§ **How to complete this task**
I need the number of lines in the listing below that include the string "computeRst", and only that number.

§ **The data**
-- ==== Sys2Proof/Machine/CtxStop.lean ====
section
/-! DEFINITION. A context's shut-down (R114, R175, R272, R406). -/

namespace Sys2Proof.Machine

open Sys2Proof

/-- The barrier slots that a context owns. -/
def Block.owned (b : Block) (c : Nat) : List Nat := smKeys (fun s => (s.kind == 1 || s.kind == 2) && s.owner.toNat == c) b.tsu.bar.slots

/-- Frees an owned slot (R175). -/
def Slot.free (s : Slot) : Slot :=
  { s with kind := 0, sense := false, sent := false, sat := false, ovr := false, c0 := 0, c1 := 0, void0 := false
           void1 := false }

/-- Invalidates the translation entries of a context, and those of any context that map a slot in `own` (R175). -/
def Block.unmap (b : Block) (c : Nat) (own : List Nat) : Block :=
  b.mBar fun x => { x with
    xlat := (x.xlat.filter fun e => e.1 / 1024 == c || own.contains e.2.2.toNat).foldl
      (fun l e => smMod (false, 0) l e.1 fun v => (false, v.2)) x.xlat }

/-- The wait slots of a context after its clearing: CLEARED where an operation was withdrawn, IDLE elsewhere (R175). -/
def Block.wsClear (b : Block) (c : Nat) : Block :=
  b.each (List.range 8) fun b k =>
    let i := wsIdx c k
    if (b.wslot i).op.isSome then b.wsWithdraw i stCLEARED false true .cancel
    else b.mWslot i fun w => { w with status := 0xFF, sat := false, ovr := false, full := false, w := false, count := 0 }

/-- The clearing of R175. -/
def Block.clearing (b : Block) (c : Nat) : Block :=
  let own := b.owned c
  let b := b.unmap c own
  let b := b.each own fun b n => b.mSlot n Slot.free
  let b := b.wsClear c
  let b := b.each (b.wsWhere fun i o => i / 8 != c && o.space == 2 && o.slot.any own.contains) fun b x =>
    b.wsWithdraw x.1 stNOMAP false true .cancel
  b.releaseAwait c stHALTED

/-- A context that is not OFF enters STOPPING: no launch, its barrier, wait and translation state cleared, its timers
disabled, its slots completed as under CANCEL (R114, R175, R223, R236, R272). -/
def Block.ctxStop (b : Block) (c : Nat) : Block :=
  let x := b.ctx c
  if x.st == .off || x.st == .stopping then b
  else
    let b := if x.sched.isSome then b.each x.reg.regionList fun b n => b.mEp n fun e => { e with quiesce := false } else b
    let b := b.mCtx c fun x => { x with
      st := .stopping, enPend := false, sched := none, heldGo := none, missedWin := false, interval := none, arm := none
      run := { x.run with accOn := false } }
    let b := (b.clearing c).timersStop c
    let b := b.each (List.range 16) fun b n => if (b.collSlot n).desc.ctx = c then b.collCancel n else b
    b.each (List.range 8) fun b n => if (b.genSlot n).ctx = c then b.genCancel n else b

/-- EN = 0 (R114, R406): a held enable is cancelled, and a context that is not OFF stops. -/
def Block.ctxDisable (b : Block) (c : Nat) : Block := (b.mCtx c fun x => { x with enPend := false }).ctxStop c

/-- CTX_DISABLE (R114, R142). -/
def execCtxDisable (a : Access) (c : Ctx6) (s : State) : Host.Outcome State Fault Refusal :=
  s.run fun b => b.regCmd (portReq a) 0x5000 true fun b =>
    let x := b.ctx c.toNat
    if !worldOk (portReq a) x.world then (if x.en then b.violate 0 (portReq a) true 0x5000 else b)
    else b.ctxDisable c.toNat

/-- CTX_CLEARING_DONE: OFF for one cycle, and a held enable is applied (R114, R406), outside Cloakroom (R410). -/
def execCtxClearingDone (c : Ctx6) (s : State) : Host.Outcome State Fault Refusal :=
  s.run fun b => b.mCtx c.toNat fun x =>
    if x.st == .stopping then
      let go := x.enPend && !b.tsu.boot.inCloak
      { x with st := if go then .idle else .off, enPend := x.enPend && !go }
    else x

end Sys2Proof.Machine
end

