-- ==== Sys2Proof/Machine/Cloak.lean ====
section
/-! DEFINITION. Cloakroom (R380, R389, R406-R410). -/

namespace Sys2Proof.Machine

open Sys2Proof

/-- CLOAKROOM_ENTRY: COMPUTE_RST is synchronised (R407). Where the TSU is in Cloakroom already, a held exit is cancelled
(R406). -/
def Block.cloakEnter (b : Block) : Block :=
  if !b.live then b
  else if b.tsu.boot.inCloak then b.mBoot fun t => { t with computeRst := true, exitPend := false }
  else
    let b := b.mBoot fun t => { t with
      inCloak := true, hostReady := false, computeRst := true, exitPend := false, crCnt := sat1 t.crCnt, cloakAt := b.tc }
    let b := b.each (b.ctxsWhere fun x => x.st != .off) fun b c => (b.mFlags c fun f => { f with withdrawn := true }).ctxStop c
    b.stopChannels

def execCloakroomEntry (s : State) : Host.Outcome State Fault Refusal := s.run Block.cloakEnter

/-- CLOAKROOM_FORCED_STOP: 1 ms after entry a channel whose writes are unacknowledged is forced to OFF; what arrives later
is discarded (R407). -/
def Block.cloakForce (b : Block) (n : Nat) : Block :=
  let c := b.dmCh n
  if !b.tsu.boot.inCloak || c.st != .stopping || Tick.diff b.tc b.tsu.boot.cloakAt < 1250000 then b
  else
    let mine := b.tsu.hall.out.filter fun h => hallSrc h.tag == .dm n
    let b := b.mHall fun h => { h with out := h.out.filter fun x => hallSrc x.tag != .dm n, gone := h.gone ++ mine }
    let b := b.mDmCh n fun c => { c with
      lostAcks := c.lostAcks + c.wrs.length, lostRds := c.lostRds + c.rds.length
      rds := [], wrs := [], halls := [] }
    (b.mBoot fun t => { t with lostAck := true }).dmOff n

def execCloakroomForcedStop (n : BitVec 3) (s : State) : Host.Outcome State Fault Refusal :=
  s.run fun b => b.cloakForce n.toNat

/-- Exit: held enables are applied, IN_CLOAK and CR_ACK fall, TOPO_REPORT goes out (R410). -/
def Block.cloakExit (b : Block) : Block :=
  let b := b.mBoot fun t => { t with inCloak := false, crAck := false, exitPend := false, computeRst := false }
  let b := b.each (b.ctxsWhere fun x => x.enPend) fun b c => b.mCtx c fun x => { x with enPend := false, st := .idle }
  let b := b.each (smKeys (fun c => c.enPend && c.st == .off) b.tsu.dm.chs) fun b n =>
    (b.mDmCh n fun c => { c with enPend := false }).dmEnable n
  let b := b.each (smKeys (fun c => c.enPend && c.st == .off) b.tsu.str.chs) fun b n =>
    (b.mStrCh n fun c => { c with enPend := false }).strEnable n
  b.sendTopo.dmGo

/-- CLOAKROOM_EXIT: COMPUTE_RST has fallen; before CR_ACK rises the exit is held (R406, R410). -/
def execCloakroomExit (s : State) : Host.Outcome State Fault Refusal :=
  s.run fun b =>
    if !b.tsu.boot.inCloak then b
    else if b.tsu.boot.crAck then b.cloakExit
    else b.mBoot fun t => { t with exitPend := true, computeRst := false }

/-- Everything has reached OFF or IDLE (R407 step 4). -/
def Block.cloakDrained (b : Block) : Bool :=
  (b.ctxsWhere fun x => x.st != .off).isEmpty && b.tsu.dm.chs.all (fun e => e.2.st == .off) &&
    b.tsu.str.chs.all (fun e => e.2.st == .off) && b.tsu.coll.slots.all (fun e => !e.2.st.busy) &&
    b.tsu.gen.slots.all fun e => e.2.st != .run

/-- CLOAKROOM_DRAIN_DONE: CR_ACK rises and TOPO_REPORT with CLOAK = 1 goes out; a held exit follows (R407, R410). -/
def Block.cloakDone (b : Block) : Block :=
  if !b.tsu.boot.inCloak || b.tsu.boot.crAck || !b.cloakDrained then b
  else
    let b := (b.mBoot fun t => { t with crAck := true }).sendTopo
    if b.tsu.boot.exitPend then b.cloakExit else b

def execCloakroomDrainDone (s : State) : Host.Outcome State Fault Refusal := s.run Block.cloakDone

end Sys2Proof.Machine
end

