-- ==== Sys2Proof/Machine/CatNet.lean ====
section
/-! DEFINITION. Rysaob (R317, R320-R325): messages over UDP and the tree, authentication, forwarding, subscriptions. -/

namespace Sys2Proof.Machine

open Sys2Proof

/-! ### Messages (R317, R318) -/

def byteAt (m : Bytes) (i : Nat) : Byte := m.getD i 0

/-- The fields of a message; a short one reads as padded with zeros. -/
def msgType (m : Bytes) : Nat := (byteAt m 1).toNat
def msgTid (m : Bytes) : BitVec 16 := BitVec.ofNat 16 (beAt m 4 2)
def msgLen (m : Bytes) : Nat := beAt m 6 2
def msgIndex (m : Bytes) : Nat := beAt m 8 2
def msgSub (m : Bytes) : Nat := (byteAt m 10).toNat
def msgDst (m : Bytes) : BitVec 24 := BitVec.ofNat 24 (beAt m 12 4)
def msgAuth (m : Bytes) : Bool := (byteAt m 2).getLsbD 1
def msgPay (m : Bytes) : Bytes := slice m 16 (msgLen m)
def msgSeq (m : Bytes) : Bytes := slice m (16 + msgLen m) 8

/-- A response or NOTIFY, which travels to the entry distributor. -/
def msgBack (m : Bytes) : Bool := decide (7 ≤ msgType m)

/-- The reserved and unused bits of a unit address are zero (R320). -/
def addrForm (a : BitVec 24) : Bool :=
  let tier := (a.extractLsb' 22 2).toNat
  let t2 := a.extractLsb' 16 4
  let t1 := a.extractLsb' 12 4
  let port := a.extractLsb' 0 8
  a == 0x100000 || (!a.getLsbD 20 && a.extractLsb' 8 4 == 0 && (tier == 0 || port == 0) && (decide (tier ≤ 1) || t1 == 0) &&
    (tier != 3 || t2 == 0))

/-- The payload of a request has the form R318 gives it. -/
def payForm (m : Bytes) : Bool :=
  let p := msgPay m
  let n := msgLen m
  match msgType m with
  | 1 => n == 0
  | 2 => decide (4 ≤ n) && byteAt p 1 == 0 && n == 4 + beAt p 2 2
  | 3 => n == 8 && beAt p 6 2 == 0
  | 4 => decide (8 ≤ n) && beAt p 6 2 == 0 && n == 8 + beAt p 4 2
  | 5 => n == 0
  | 6 => n == 4
  | _ => false

/-- A request in form (R317). -/
def msgForm (m : Bytes) : Bool :=
  let f := byteAt m 2
  decide (16 ≤ m.length) && !f.getLsbD 0 && f.extractLsb' 4 4 == 0 && byteAt m 3 == 0 && byteAt m 11 == 0 &&
    byteAt m 12 == 0 && decide (msgLen m ≤ 1040) && m.length == 16 + msgLen m + (if msgAuth m then 24 else 0) &&
    payForm m && addrForm (msgDst m)

/-- VERSION or BADMSG of a request that is not in form. -/
def msgBad (m : Bytes) : Option Byte :=
  if byteAt m 0 ≠ 1 then some caVERSION else if !msgForm m then some caBADMSG else none

/-- The request of a message in form, values turned into the image's encoding (R309). -/
def msgOp (m : Bytes) : CatOp :=
  let p := msgPay m
  let f := byteAt m 2
  match msgType m with
  | 1 => .read (f.getLsbD 3)
  | 2 => .write (byteAt p 0).toNat (wireValue (byteAt p 0).toNat (p.drop 4))
  | 3 => .readBlock (beAt p 0 4) (beAt p 4 2)
  | 4 => .writeBlock (beAt p 0 4) (p.drop 8) (f.getLsbD 2)
  | 5 => .commit
  | _ => .subscribe (BitVec.ofNat 16 (beAt p 0 2)) (BitVec.ofNat 16 (beAt p 2 2))

/-- cat.mac_key. -/
def Block.macKey (b : Block) : Bytes := b.catVal .dist 0x1030 1

/-- The MAC of a message up to the end of its SEQ (R323). -/
def Block.macOf (b : Block) (m : Bytes) : Bytes := (hmacSha256 b.macKey m).take 16

/-- A message with SEQ and MAC appended, and AUTH set. -/
def Block.sign (b : Block) (m seq : Bytes) : Bytes :=
  let d := m.take 2 ++ [byteAt m 2 ||| 2] ++ m.drop 3 ++ seq
  d ++ b.macOf d

/-- A response to the request with header `m`: type, TID, INDEX, SUB and DST come back. -/
def msgResp (m : Bytes) (status : Byte) (pay : Bytes) : Bytes :=
  [1, byteAt m 1 ||| 0x80, 1, status] ++ slice m 4 2 ++ toBE 2 pay.length ++ slice m 8 8 ++ pay

/-- Sends a response to a UDP source, authenticated where the request was (R324). -/
def Block.udpSend (b : Block) (src : UdpSource) (seq : Option Bytes) (m : Bytes) : Block :=
  b.emit (.udp src (match seq with | some s => b.sign m s | none => m))

/-! ### Addresses and routes (R320, R321) -/

/-- The distributor's own unit address. -/
def Block.myAddr (b : Block) : BitVec 24 :=
  let p := if b.dPlane = .B then 2 ^ 21 else 0
  BitVec.ofNat 24 (match b.dRole with
    | 1 => 2 ^ 22 + p + b.t2idx * 2 ^ 16 + b.t1idx * 2 ^ 12
    | 2 => 2 ^ 23 + p + b.t2idx * 2 ^ 16
    | 3 => 3 * 2 ^ 22 + p
    | _ => 0)

/-- The indices that an address names exist, and its plane is this distributor's. -/
def Block.addrHere (b : Block) (a : BitVec 24) : Bool :=
  a.getLsbD 21 == (b.dPlane == .B) && decide ((a.extractLsb' 16 4).toNat < 12) && decide ((a.extractLsb' 12 4).toNat < 12)

/-- Where a CTRL frame for an address goes next. -/
def Block.ctrlWay (b : Block) (a : BitVec 24) : HmWay :=
  let tier := (a.extractLsb' 22 2).toNat
  let t2 := (a.extractLsb' 16 4).toNat
  let t1 := (a.extractLsb' 12 4).toNat
  if b.dRole ≠ 0 ∧ a = b.myAddr then .here
  else match b.dRole with
    | 1 => if tier = 0 ∧ t2 = b.t2idx ∧ t1 = b.t1idx then .down (a.extractLsb' 0 8).toNat else .up
    | 2 => if tier ≤ 1 ∧ t2 = b.t2idx then .down t1 else .up
    | 3 => .down t2
    | _ => .up

/-- The lane on that way. -/
def Block.ctrlLane (b : Block) (a : BitVec 24) : Option Nat :=
  match b.ctrlWay a with
  | .here => none
  | .down c => b.childLane c
  | .up => if b.dRole = 3 then none else b.upLane

/-- Sends a CTRL frame towards an address: NOROUTE or UNSUPPORTED where it cannot go. -/
def Block.ctrlSend (b : Block) (a : BitVec 24) (w : Bool) (csf : BitVec 48) (m : Bytes) : Option Byte × Block :=
  if !b.addrHere a then (some caNOROUTE, b)
  else match b.ctrlLane a with
  | none => (some caNOROUTE, b)
  | some n =>
    if !(b.lane (.dist n)).reg.featEff.getLsbD (frameFeature (.ctrl csf m)) then (some caUNSUPPORTED, b)
    else (none, b.send (.dist n) w (.ctrl csf m))

/-- The entry distributor and the tag of a CTRL frame. -/
def csfEntry (csf : BitVec 48) : BitVec 24 := csf.extractLsb' 24 24
def csfTag (csf : BitVec 48) : Nat := (csf.extractLsb' 0 24).toNat

/-! ### The entry distributor (R321) -/

/-- A tag that no forwarded message and no relayed subscription uses, from the last one on. -/
def CatSt.freeTag (c : CatSt) : Nat :=
  (((List.range 65536).map fun i => (c.fwdTag + i) % 2 ^ 24).find? fun t =>
    (smGet none c.fwds t).isNone && (smGet none c.relays t).isNone).getD c.fwdTag

/-- The tag of a SUBSCRIBE that renews a relayed subscription, or a new one. -/
def CatSt.tagFor (c : CatSt) (src : UdpSource) (m : Bytes) : Nat :=
  let mine := c.relays.find? fun e => match e.2 with
    | some r => r.src == src && r.key == slice m 8 8 && (smGet none c.fwds e.1).isNone
    | none => false
  match mine with
  | some e => if msgType m = 6 then e.1 else c.freeTag
  | none => c.freeTag

/-- Forwards a message over the tree and awaits its response. -/
def Block.catForward (b : Block) (src : UdpSource) (m : Bytes) (w : Bool) (seq : Option Bytes) : Block :=
  let c := b.dist.cat
  let fail (b : Block) (s : Byte) := b.udpSend src seq (msgResp m s [])
  if 256 ≤ c.fwds.length then fail b caBUSY
  else
    let t := c.tagFor src m
    let csf : BitVec 48 := b.myAddr ++ BitVec.ofNat 24 t
    let life := if msgType m = 6 then some (BitVec.ofNat 16 (beAt (msgPay m) 2 2)) else none
    let f : Fwd := ⟨src, m.take 16, seq, life, b.dist.time.tc64⟩
    let r := (b.mCat .dist fun c => { c with fwds := smPut none c.fwds t (some f), fwdTag := (t + 1) % 2 ^ 24 }).ctrlSend
      (msgDst m) w csf m
    match r.1 with
    | none => r.2
    | some s => fail b s

/-- Serves a message at this distributor, or forwards it. -/
def Block.udpServe (b : Block) (src : UdpSource) (m : Bytes) (w : Bool) (seq : Option Bytes) : Block :=
  let dst := msgDst m
  if dst = 0x100000 ∨ b.ctrlWay dst = .here then
    let q : CatReq := ⟨.dist, .udp, w, if w then 3 else 1, msgTid m⟩
    let r := b.catDo q (.udp src w) true (msgIndex m) (msgSub m) (msgOp m)
    r.2.udpSend src seq (msgResp m r.1.status (r.1.payload (msgOp m)))
  else b.catForward src m w seq

/-- SEQ is acceptable (R324). -/
def Block.seqOk (b : Block) (seq : Nat) : Bool :=
  let now := (tc64ToHt96 b.dist.time.epoch b.dist.time.tc64).sec.toNat
  decide (b.dist.cat.macLast.toNat < seq) &&
    (!b.dist.time.timeValid ||
      decide (((seq / 2 ^ 24 : Nat) - (now : Int)).natAbs ≤ b.catNat .dist 0x1030 4))

/-- UDP_MESSAGE_RECEIVE (R317, R321, R323, R324). -/
def Block.udpRx (b : Block) (src : UdpSource) (m : Bytes) : Block :=
  match msgBad m with
  | some s => b.udpSend src none (msgResp m s [])
  | none =>
    if !msgAuth m then b.udpServe src m false none
    else
      let n := 16 + msgLen m + 8
      let seq := msgSeq m
      if allZero b.macKey || b.macOf (m.take n) != m.drop n then
        (b.mCat .dist fun c => { c with authFail := sat1 c.authFail }).udpSend src (some seq) (msgResp m caAUTH [])
      else if !b.seqOk (ofBE seq) then b.udpSend src (some seq) (msgResp m caREPLAY [])
      else (b.mCat .dist fun c => { c with macLast := BitVec.ofNat 64 (ofBE seq) }).udpServe src m true (some seq)

def execUdpMessageReceive (src : UdpSource) (msg : Bytes) (s : State) : Host.Outcome State Fault Refusal :=
  s.run fun b => if b.distServes then b.udpRx src msg else b

/-- The lifetime of a subscription has passed (R325). -/
def lifeOver (now since : Tick) (life : BitVec 16) : Bool := decide ((life.toNat * 1250000000 : Int) ≤ Tick.diff now since)

/-- A response or NOTIFY has come back to its entry distributor. -/
def Block.catReturn (b : Block) (tag : Nat) (m : Bytes) : Block :=
  let c := b.dist.cat
  let now := b.dist.time.tc64
  if msgType m = 7 then
    match smGet none c.relays tag with
    | none => b
    | some r =>
      if lifeOver now r.since r.life then b.mCat .dist fun c => { c with relays := smPut none c.relays tag none }
      else if r.auth then
        let (x, b) := b.draw
        b.udpSend r.src (some (toBE 8 x.toNat)) m
      else b.udpSend r.src none m
  else match smGet none c.fwds tag with
  | none => b
  | some f =>
    let relay : Option (Option Relay) := match f.life with
      | none => none
      | some l =>
        if byteAt m 3 ≠ caOK then none
        else if l = 0 then some none
        else some (some ⟨f.src, slice f.head 8 8, f.seq.isSome, now, l⟩)
    (b.mCat .dist fun c => { c with
      fwds := smPut none c.fwds tag none
      relays := match relay with | none => c.relays | some r => smPut none c.relays tag r }).udpSend f.src f.seq m

/-- FWD_TIMEOUT: no response within cat.fwd_timeout (R321). -/
def Block.fwdTimeout (b : Block) (tag : Nat) : Block :=
  match smGet none b.dist.cat.fwds tag with
  | none => b
  | some f =>
    if Tick.diff b.dist.time.tc64 f.at_ < (b.catNat .dist 0x1031 0 : Int) then b
    else (b.mCat .dist fun c => { c with fwds := smPut none c.fwds tag none }).udpSend f.src f.seq (msgResp f.head caTIMEOUT [])

def execFwdTimeout (tag : BitVec 24) (s : State) : Host.Outcome State Fault Refusal := s.run fun b => b.fwdTimeout tag.toNat

/-! ### The tree (R321, R322) -/

/-- Serves a CTRL message at a unit: its response. -/
def Block.ctrlServe (b : Block) (u : UnitRef) (w : Bool) (csf : BitVec 48) (m : Bytes) : Bytes × Block :=
  match msgBad m with
  | some s => (msgResp m s [], b)
  | none =>
    let q : CatReq := ⟨u, .tree, w, if w then 3 else 1, msgTid m⟩
    let r := b.catDo q (.tree csf w) true (msgIndex m) (msgSub m) (msgOp m)
    (msgResp m r.1.status (r.1.payload (msgOp m)), r.2)

/-- Sends a message back towards its entry distributor. -/
def Block.ctrlBack (b : Block) (w : Bool) (csf : BitVec 48) (m : Bytes) : Block := (b.ctrlSend (csfEntry csf) w csf m).2

/-- A CTRL message at a distributor. One without a role serves what its parent sends it (R422, log entry 50). -/
def Block.ctrlDist (b : Block) (n : Nat) (w : Bool) (csf : BitVec 48) (m : Bytes) : Block :=
  if msgBack m then
    if csfEntry csf = b.myAddr then b.catReturn (csfTag csf) m else b.ctrlBack w csf m
  else if b.dRole = 0 ∧ 288 ≤ n then
    let r := b.ctrlServe .dist w csf m
    r.2.send (.dist n) w (.ctrl csf r.1)
  else if b.ctrlWay (msgDst m) = .here then
    let r := b.ctrlServe .dist w csf m
    r.2.ctrlBack w csf r.1
  else match b.ctrlSend (msgDst m) w csf m with
  | (none, b) => b
  | (some s, b) => b.ctrlBack w csf (msgResp m s [])

/-- DST is this die's PDA on the lane's plane (R320). -/
def Block.ctrlMine (b : Block) (p : Plane) (a : BitVec 24) : Bool :=
  (a.extractLsb' 22 2 == 0) && a.getLsbD 21 == (p == .B) && !a.getLsbD 20 &&
    a.extractLsb' 16 4 ++ a.extractLsb' 12 4 ++ a.extractLsb' 0 8 == b.myPda p

/-- CTRL_FRAME_RECEIVE (R321, R322). -/
def execCtrlFrameReceive (l : LaneRef) (h : Hdr) (csf : BitVec 48) (msg : Bytes) (s : State) :
    Host.Outcome State Fault Refusal :=
  s.runLane l fun b => b.rx l h 5 (frameFeature (.ctrl csf msg)) false fun b =>
    match l with
    | .tsu p =>
      if msgBack msg || !b.ctrlMine p (msgDst msg) then b
      else
        let r := b.ctrlServe .tsu h.w csf msg
        r.2.send l h.w (.ctrl csf r.1)
    | .dist n => if b.distServes then b.ctrlDist n h.w csf msg else b

/-! ### NOTIFY (R325) -/

/-- A NOTIFY; its TID and DST are free (log entry 51). -/
def Block.notifyMsg (b : Block) (s : Sub) (vtype : Nat) (v : Bytes) (stamp : Tick) : Bytes × Block :=
  let (x, b) := b.draw
  let pay := toBE 4 s.nseq.toNat ++ toBE 8 stamp.toNat ++ [BitVec.ofNat 8 vtype, 0] ++ toBE 2 v.length ++ wireValue vtype v
  ([1, 7, 0, 0] ++ toBE 2 (x.extractLsb' 0 16).toNat ++ toBE 2 pay.length ++ toBE 2 s.entry.index.toNat ++
    [s.entry.sub, 0, 0] ++ toBE 3 (x.extractLsb' 16 24).toNat ++ pay, b)

/-- Sends NOTIFY to the subscriber. -/
def Block.notify (b : Block) (u : UnitRef) (n : Nat) (s : Sub) (vtype : Nat) (v : Bytes) : Block :=
  match s.who with
  | .world secure => b.mCat .tsu fun c => c.mPort secure fun p => { p with pend := p.pend ||| (1#16 <<< (n % 16)) }
  | .tree csf w =>
    let (m, b) := b.notifyMsg s vtype v (b.tcOf u)
    match u with
    | .tsu => b.send (.tsu (if (csfEntry csf).getLsbD 21 then .B else .A)) w (.ctrl csf m)
    | .dist => if b.dRole = 0 then b.sendUp w (.ctrl csf m) else b.ctrlBack w csf m
  | .udp src auth =>
    let (m, b) := b.notifyMsg s vtype v (b.tcOf u)
    if auth then
      let (x, b) := b.draw
      b.udpSend src (some (toBE 8 x.toNat)) m
    else b.udpSend src none m

/-- The subscribed entry's type and value; none where it has become absent. -/
def Block.subValue (b : Block) (u : UnitRef) (e : EntryId) : Option (Nat × Bytes) × Block :=
  match b.catFind u e.index.toNat e.sub.toNat with
  | .ent r =>
    let x := b.catSlice u e.index.toNat e.sub.toNat r 0 r.size
    (some (r.vtype, x.1), x.2)
  | .record hi => (some (12, toLE 1 hi), b)
  | .commit => (some (2, [0]), b)
  | _ => (none, b)

/-- The unit runs its Catalogue. -/
def Block.catRuns (b : Block) (u : UnitRef) : Bool := match u with | .tsu => b.live | .dist => b.distServes

/-- NOTIFY_SAMPLE: MIN_INT has passed since the last sample. -/
def Block.notifySample (b : Block) (u : UnitRef) (n : Nat) : Block :=
  let now := b.tcOf u
  let put (b : Block) (s : Option Sub) := b.mCat u fun c => { c with subs := smPut none c.subs n s }
  match smGet none (b.catOf u).subs n with
  | none => b
  | some s =>
    if !b.catRuns u || decide (Tick.diff now s.sampled < (s.minInt.toNat * 2 ^ 20 : Nat)) then b
    else match b.subValue u s.entry with
    | (none, b) => put b none
    | (some (vt, v), b) =>
      if s.last = some v then put b (some { s with sampled := now })
      else (put b (some { s with sampled := now, last := some v, nseq := s.nseq + 1 })).notify u n s vt v

def execNotifySample (u : UnitRef) (n : Nat) (s : State) : Host.Outcome State Fault Refusal := s.run fun b => b.notifySample u n

/-- SUBSCRIPTION_EXPIRE: LIFETIME has passed. -/
def Block.subExpire (b : Block) (u : UnitRef) (n : Nat) : Block :=
  match smGet none (b.catOf u).subs n with
  | none => b
  | some s =>
    if b.catRuns u && lifeOver (b.tcOf u) s.since s.lifetime then
      b.mCat u fun c => { c with subs := smPut none c.subs n none }
    else b

def execSubscriptionExpire (u : UnitRef) (n : Nat) (s : State) : Host.Outcome State Fault Refusal :=
  s.run fun b => b.subExpire u n

end Sys2Proof.Machine
end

§ **Response area**
4